-- ==== Sys2Proof/Tests/Witnesses.lean ====
section
/-! SUPPORT. For every statement with hypotheses, states and operands that meet all the hypotheses of each of its clauses
together, and with them the conditions inside its conclusions; values lie at the ends of their ranges where a clause has
one. -/

namespace Sys2Proof.Tests
open Sys2Proof.Machine Sys2Proof.Safety

set_option maxRecDepth 20000
set_option Elab.async false

theorem witness_PowerUpCompletes :
    (∃ (s : State), s.pins.input = false ∧ s.boot.loss = .none) ∧
    (∃ (s : State), s.pins.input = true ∧ 1 ≤ s.pins.rails ∧ s.pins.pwrGood = false ∧ s.boot.loss = .none) ∧
    (∃ (s : State) (a b : Bool) (slot : Bool) (x : FwImage), allowed .work s = true ∧
      (s.boot.phase = .rom ∨ s.boot.phase = .fwVerify) ∧ s.pins.modResetLow = false ∧
      bootSlot { s with cellar := { s.cellar with failed := false } } a b = some slot ∧ s.fwSlot slot = some x) ∧
    (∃ (s : State), allowed .work s = true ∧ (s.boot.phase = .rom ∨ s.boot.phase = .fwVerify) ∧ s.pins.modResetLow = false) ∧
    (∃ (s : State) (failed : Nat), allowed .work s = true ∧ s.boot.phase = .memory ∧ s.boot.vatDone = false ∧
      s.boot.caveDone = false ∧ 12 ≤ failed) ∧
    (∃ (s : State) (failed : Nat), allowed .work s = true ∧ s.boot.phase = .memory ∧ s.boot.vatDone = false ∧
      s.boot.caveDone = true ∧ 12 ≤ failed ∧ (∀ p ∈ allPorts, (s.port p).state = .off)) ∧
    (∃ (s : State) (failed : Nat), allowed .work s = true ∧ s.boot.phase = .memory ∧ s.boot.vatDone = false ∧ failed < 12) ∧
    (∃ (s : State) (failed : Nat), allowed .work s = true ∧ s.boot.phase = .memory ∧ s.boot.caveDone = false ∧
      s.boot.vatDone = false ∧ 32 ≤ failed) ∧
    (∃ (s : State) (failed : Nat), allowed .work s = true ∧ s.boot.phase = .memory ∧ s.boot.caveDone = false ∧
      s.boot.vatDone = true ∧ 32 ≤ failed ∧ (∀ p ∈ allPorts, (s.port p).state = .off)) ∧
    (∃ (s : State) (failed : Nat), allowed .work s = true ∧ s.boot.phase = .memory ∧ s.boot.caveDone = false ∧ failed < 32) := by
  and_intros
  · exact ⟨State.reset, by decide +kernel⟩
  · exact ⟨{ State.reset with pins := { input := true, rails := 1, freezeLow := true }, regs := [(40, 7)] }, by decide +kernel⟩
  · exact ⟨{ inPhase .rom with cellar := { up.cellar with slotA := some { build := 5, svn := 1, header := [] } } }, true, false, false, { build := 5, svn := 1, header := [] }, by decide +kernel⟩
  · exact ⟨inPhase .fwVerify, by decide +kernel⟩
  · exact ⟨inPhase .memory, 12, by decide +kernel⟩
  · exact ⟨{ inPhase .memory with boot := { phase := .memory, caveDone := true } }, 12, by decide +kernel⟩
  · exact ⟨inPhase .memory, 11, by decide +kernel⟩
  · exact ⟨inPhase .memory, 32, by decide +kernel⟩
  · exact ⟨{ inPhase .memory with boot := { phase := .memory, vatDone := true } }, 32, by decide +kernel⟩
  · exact ⟨inPhase .memory, 31, by decide +kernel⟩
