-- ==== Sys2Proof/Word.lean ====
section
/-! DEFINITION. The words of the part (R19), reading their fields, and the sorted tables State is built from. -/

namespace Sys2Proof

/-- A byte. -/
abbrev Byte := BitVec 8
/-- A register or a packet dword (R46). -/
abbrev Word := BitVec 32
/-- Domain time (R19) and the other 64-bit words. -/
abbrev DWord := BitVec 64

/-- Bits [hi:lo] of a number. -/
def bits (v hi lo : Nat) : Nat := (v >>> lo) % 2 ^ (hi + 1 - lo)

/-- Bit i of a number. -/
def bit (v i : Nat) : Bool := v.testBit i

/-- A flag as a number. -/
def flag (b : Bool) : Nat := if b then 1 else 0

/-- v held at the largest value of a counter that saturates at m. -/
def sat (m v : Nat) : Nat := if m ≤ v then m else v

/-- Rounded-up division. -/
def ceilDiv (a b : Nat) : Nat := (a + b - 1) / b

/-- The little-endian bytes of v (00_scope, Numbers and units: multi-byte fields are little-endian). -/
def leBytes : Nat → Nat → List Byte
  | 0, _ => []
  | n + 1, v => BitVec.ofNat 8 v :: leBytes n (v / 256)

/-- The number little-endian bytes spell. -/
def ofLe : List Byte → Nat
  | [] => 0
  | b :: r => b.toNat + 256 * ofLe r

/-- The number big-endian bytes spell. -/
def ofBe (l : List Byte) : Nat := ofLe l.reverse

/-- A two's complement reading of an n-bit field. -/
def signed (n v : Nat) : Int := if v < 2 ^ (n - 1) then (v : Int) else (v : Int) - (2 ^ n : Nat)

/-- The n-bit field a signed number is written as. -/
def ofSigned (n : Nat) (v : Int) : Nat := (v % ((2 ^ n : Nat) : Int)).toNat

/-- A table by number: pairs in rising order of key, each key once. -/
abbrev Tbl (α : Type) := List (Nat × α)

/-- The entry under a key. -/
def Tbl.get {α : Type} : Tbl α → Nat → Option α
  | [], _ => none
  | (k, v) :: r, i => if k = i then some v else Tbl.get r i

/-- The entry under a key, or a default for a key that is not listed. -/
def Tbl.getD {α : Type} (t : Tbl α) (i : Nat) (d : α) : α := (Tbl.get t i).getD d

/-- Whether a key is listed. -/
def Tbl.has {α : Type} (t : Tbl α) (i : Nat) : Bool := (Tbl.get t i).isSome

/-- The table with an entry put under a key, kept in rising order. -/
def Tbl.set {α : Type} : Tbl α → Nat → α → Tbl α
  | [], i, x => [(i, x)]
  | (k, v) :: r, i, x =>
    if i < k then (i, x) :: (k, v) :: r
    else if i = k then (i, x) :: r
    else (k, v) :: Tbl.set r i x

/-- The table without a key. -/
def Tbl.erase {α : Type} : Tbl α → Nat → Tbl α
  | [], _ => []
  | (k, v) :: r, i => if k = i then Tbl.erase r i else (k, v) :: Tbl.erase r i

/-- The entry under a key changed; a key not listed stays so. -/
def Tbl.modify {α : Type} : Tbl α → Nat → (α → α) → Tbl α
  | [], _, _ => []
  | (k, v) :: r, i, f => if k = i then (k, f v) :: Tbl.modify r i f else (k, v) :: Tbl.modify r i f

/-- The entry under a key changed, a key not listed taken to hold d. -/
def Tbl.alter {α : Type} (t : Tbl α) (i : Nat) (d : α) (f : α → α) : Tbl α := Tbl.set t i (f (Tbl.getD t i d))

/-- Every entry changed. -/
def Tbl.mapVal {α : Type} (t : Tbl α) (f : Nat → α → α) : Tbl α := t.map fun p => (p.1, f p.1 p.2)

/-- The lowest number from lo on, of n tried, that is not listed. -/
def Tbl.firstFree {α : Type} (t : Tbl α) : Nat → Nat → Option Nat
  | _, 0 => none
  | lo, n + 1 => if Tbl.has t lo then Tbl.firstFree t (lo + 1) n else some lo

/-- The keys rise strictly. -/
def Tbl.wf {α : Type} : Tbl α → Bool
  | [] => true
  | [_] => true
  | (k, _) :: (j, w) :: r => decide (k < j) && Tbl.wf ((j, w) :: r)

/-- l with x put at the end and the oldest entries dropped past n. -/
def pushLast {α : Type} (n : Nat) (l : List α) (x : α) : List α := (l ++ [x]).drop (l.length + 1 - n)

/-- The numbers of [0, n) that satisfy p, in rising order. -/
def numsWhere (n : Nat) (p : Nat → Bool) : List Nat := (List.range n).filter p

/-- The set bits of a mask of n bits. -/
def maskBits (n m : Nat) : List Nat := numsWhere n (bit m)

/-- f applied once for each number of a list, in order. -/
def forEach {σ : Type} (l : List Nat) (f : Nat → σ → σ) (s : σ) : σ := l.foldl (fun s i => f i s) s

end Sys2Proof
end

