-- ==== Sys2Proof/Machine/Ops.lean ====
section
/-! DEFINITION. The shared operations: time stamps, output, completions and retained records (02), events and the error
log (17), the mailbox (01), features (02), and finding the command a row runs. -/

namespace Sys2Proof.Machine

/-! ### Time -/

/-- AO ticks since VDD_AO_IN rose: the 32.768 kHz clock at the model clock's instant (R22; log entry 1). -/
def aoTicks (s : State) : Nat := s.core.t * 32768 / 1000000000

/-- Wheelhouse cycles at the model clock's instant: 1.20 GHz (R22). -/
def whlCycles (s : State) : Nat := s.core.t * 6 / 5

/-- The time a record takes: domain time, or the AO tick count when domain time is not valid (R44). -/
def stamp (s : State) : Nat := if s.core.timeValid then s.core.time else aoTicks s

/-- Whether a record's time is an AO tick count. -/
def stampTicks (s : State) : Bool := !s.core.timeValid

/-- µs as ns. -/
def us (n : Nat) : Nat := n * 1000
/-- ms as ns. -/
def ms (n : Nat) : Nat := n * 1000000
/-- s as ns. -/
def sec (n : Nat) : Nat := n * 1000000000

/-- Whether a time limit that began at a model instant has passed. -/
def passed (s : State) (since limit : Nat) : Bool := decide (since + limit ≤ s.core.t)

/-- The free value of this step, and the state with the counter moved on (log entry 9). -/
def takeFree (s : State) : Nat × State := (Config.freeValue s.freeCtr, s.modFreeCtr (· + 1))

/-! ### Output -/

/-- The state with one thing sent out. -/
def emit (o : Output) (s : State) : State := s.modOut (· ++ [o])

/-- Output data of a command: written to bus memory, kept for the FETCH of a USB command (R441); the output of a
command that came over the domain channel goes nowhere (log entry 17). -/
def emitData (c : Cmd) (addr : Nat) (data : List Byte) (s : State) : State :=
  match c.id.origin with
  | .pcie _ => emit (.hostWrite c.fn addr data) s
  | .usb => s.modUsb fun u => { u with output := u.output.alter c.tag [] (· ++ data) }
  | .domain _ _ => s

/-! ### Retained records -/

/-- The key of the retained set of a function or carrier (R68, R364). -/
def retKey : Origin → Nat
  | .pcie f => f
  | .usb => 16
  | .domain m _ => 32 + m

/-- The function a retained record names, in a domain member's set (R364). -/
def originFn : Origin → Nat
  | .domain _ f => f
  | .pcie f => f
  | .usb => 0

/-- The state with a record put into a retained set; the oldest of 64 goes and is counted (R68). -/
def retain (o : Origin) (r : RetRec) (s : State) : State :=
  s.modHif fun h =>
    { h with
      retained := h.retained.alter (retKey o) {} fun t =>
        if t.recs.length < 64 then { t with recs := t.recs ++ [r] }
        else { recs := t.recs.drop 1 ++ [r], dropped := sat 0xFFFF (t.dropped + 1) } }

/-- The retained record of a completion (R79). -/
def retRecOf (o : Origin) (k : Completion) (sqHead sqId opcode context : Nat) (s : State) : RetRec :=
  { k := { k with retained := true }, sqHead, sqId, opcode,
    carrier := (match o with | .usb => 1 | _ => 0), context, time := stamp s, fn := originFn o }

/-! ### Completion queues -/

/-- HIF_ERR_STATUS bit and HIF_ERR_QID of a function window flagged (R83). -/
def flagErr (fn b qid : Nat) (s : State) : State :=
  s.modHif fun h => { h with wins := h.wins.alter fn {} fun w => { w with err := w.err ||| 2 ^ b, errQid := qid } }

/-- The local index of a function's queue (R56, R83). -/
def localQ (s : State) (fn q : Nat) : Nat := if fn = 0 then q else q - (s.hif.ranges.getD fn {}).base

/-- The four dwords of a completion with its PHASE, SQ_HEAD and SQ_ID (R53). -/
def Completion.entry (k : Completion) (phase : Bool) (sqHead sqId : Nat) : List Byte :=
  leBytes 4 (k.tag % 2 ^ 16 + k.status.code * 2 ^ 16 + flag k.retained * 2 ^ 24 + flag phase * 2 ^ 31) ++ leBytes 4 k.result ++
    leBytes 4 k.result2 ++ leBytes 4 (sqHead % 2 ^ 16 + sqId * 2 ^ 16)

/-- The state with one entry of a CQ written and its vector signalled if R63 says so. -/
def cqWrite (q : Nat) (i : CqItem) (s : State) : State :=
  match s.hif.cqs.get q with
  | none => s
  | some cq =>
    let head := (s.hif.sqs.getD i.sq {}).head
    let s := emit (.completion cq.fn (cq.base + 16 * cq.wr) (i.k.entry cq.phase head i.sq)) s
    let wrap := decide (cq.depth ≤ cq.wr + 1)
    let unsig := cq.unsig + 1
    let oldest := if cq.unsig = 0 then s.core.t else cq.oldest
    let signal := i.event || decide (cq.coalCnt ≤ unsig) || decide (cq.coalUs = 0)
    let cq' : Cq :=
      { cq with
        wr := if wrap then 0 else cq.wr + 1
        phase := if wrap then !cq.phase else cq.phase
        used := cq.used + 1
        unsig := if signal then 0 else unsig
        oldest := oldest }
    let s := s.modHif fun h => { h with cqs := h.cqs.set q cq' }
    if signal then emit (.msix cq.fn cq.vector) s else s

/-- Completions that waited for a CQ kept as retained records (R67). -/
def retainAll (fn : Nat) (l : List CqItem) (s : State) : State :=
  l.foldl (fun s i => retain (.pcie fn) (retRecOf (.pcie fn) i.k (s.hif.sqs.getD i.sq {}).head i.sq i.opcode i.context s) s) s

/-- The state with a completion given to a CQ: written, made to wait for room (R55), or kept as a retained record when
the CQ is in ERROR, gone or not writable (R67). -/
def cqPut (fn q : Nat) (i : CqItem) (s : State) : State :=
  match s.hif.cqs.get q with
  | none => retain (.pcie fn) (retRecOf (.pcie fn) i.k (s.hif.sqs.getD i.sq {}).head i.sq i.opcode i.context s) s
  | some cq =>
    if cq.state = .active ∧ cq.reach then
      if cq.used < cq.depth ∧ cq.waiting = [] then cqWrite q i s
      else s.modHif fun h => { h with cqs := h.cqs.set q { cq with waiting := cq.waiting ++ [i] } }
    else
      let s := if cq.state = .active then
          retainAll cq.fn cq.waiting (flagErr cq.fn 4 (localQ s cq.fn q + 256)
            (s.modHif fun h => { h with cqs := h.cqs.set q { cq with state := .error, err := 3, waiting := [] } }))
        else s
      retain (.pcie fn) (retRecOf (.pcie fn) i.k (s.hif.sqs.getD i.sq {}).head i.sq i.opcode i.context s) s

/-! ### Completing a command -/

/-- The command of a submitter and tag. -/
def findCmd (s : State) (id : CmdId) : Option Cmd := s.hif.cmds.find? fun c => c.id = id

/-- The state without a command. -/
def dropCmd (id : CmdId) (s : State) : State :=
  s.modHif fun h => { h with cmds := h.cmds.filter fun c => c.id ≠ id }

/-- The state with a command changed. -/
def updCmd (id : CmdId) (f : Cmd → Cmd) (s : State) : State :=
  s.modHif fun h => { h with cmds := h.cmds.map fun c => if c.id = id then f c else c }

/-- A command has been accepted (R67, R74). -/
def Cmd.accepted (c : Cmd) : Bool :=
  c.viaMw || (match c.phase with | .waiting | .mailbox | .mwDone | .forwarded _ => true | _ => false)

/-! ### Ports, members and messages (R361, R362) -/

/-- A feature's value for a target, with its default. -/
def feature (s : State) (id target default : Nat) : Nat := s.hif.feats.getD (id * 2 ^ 32 + target) default

/-- A port. -/
def port (s : State) (p : Nat) : Port := s.prt.ports.getD p {}

/-- The state with a port changed. -/
def modPort (p : Nat) (f : Port → Port) (s : State) : State :=
  s.modPrt fun t => { t with ports := t.ports.alter p {} f }

/-- What the device keeps of a member. -/
def peer (s : State) (m : Nat) : Peer := s.dom.peers.getD m {}

/-- The state with what it keeps of a member changed. -/
def modPeer (m : Nat) (f : Peer → Peer) (s : State) : State :=
  s.modDom fun d => { d with peers := d.peers.alter m {} f }

/-- The device is a member of a domain. -/
def joined (s : State) : Bool := decide (s.dom.join = .member)

/-- The device's own member ID, 0 while unset. -/
def ownMember (s : State) : Nat := s.core.member.getD 0

/-- The ports in state UP over which a member can be reached: the Flume link to it, and every Ethernet port when the
member table names it (R361). -/
def paths (s : State) (m : Nat) : List Nat :=
  numsWhere 8 fun p =>
    let q := port s p
    decide (q.state = .up) &&
      (if q.mode = .flume then q.flm.valid && decide (q.flm.peer = m)
       else decide (q.mode = .ethernet) && s.dom.members.has m)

··········

#### [What the exercise asks]
Quote exactly the first line of the data and every line after it through the one holding "set_option Elab.async false".

#### [Answer for the task]
-- ==== Sys2Proof/Tests/Witnesses.lean ====
section
/-! SUPPORT. For every statement with hypotheses, states and operands that meet all the hypotheses of each of its clauses
together, and with them the conditions inside its conclusions; values lie at the ends of their ranges where a clause has
one. -/

namespace Sys2Proof.Tests
open Sys2Proof.Machine Sys2Proof.Safety

set_option maxRecDepth 20000
set_option Elab.async false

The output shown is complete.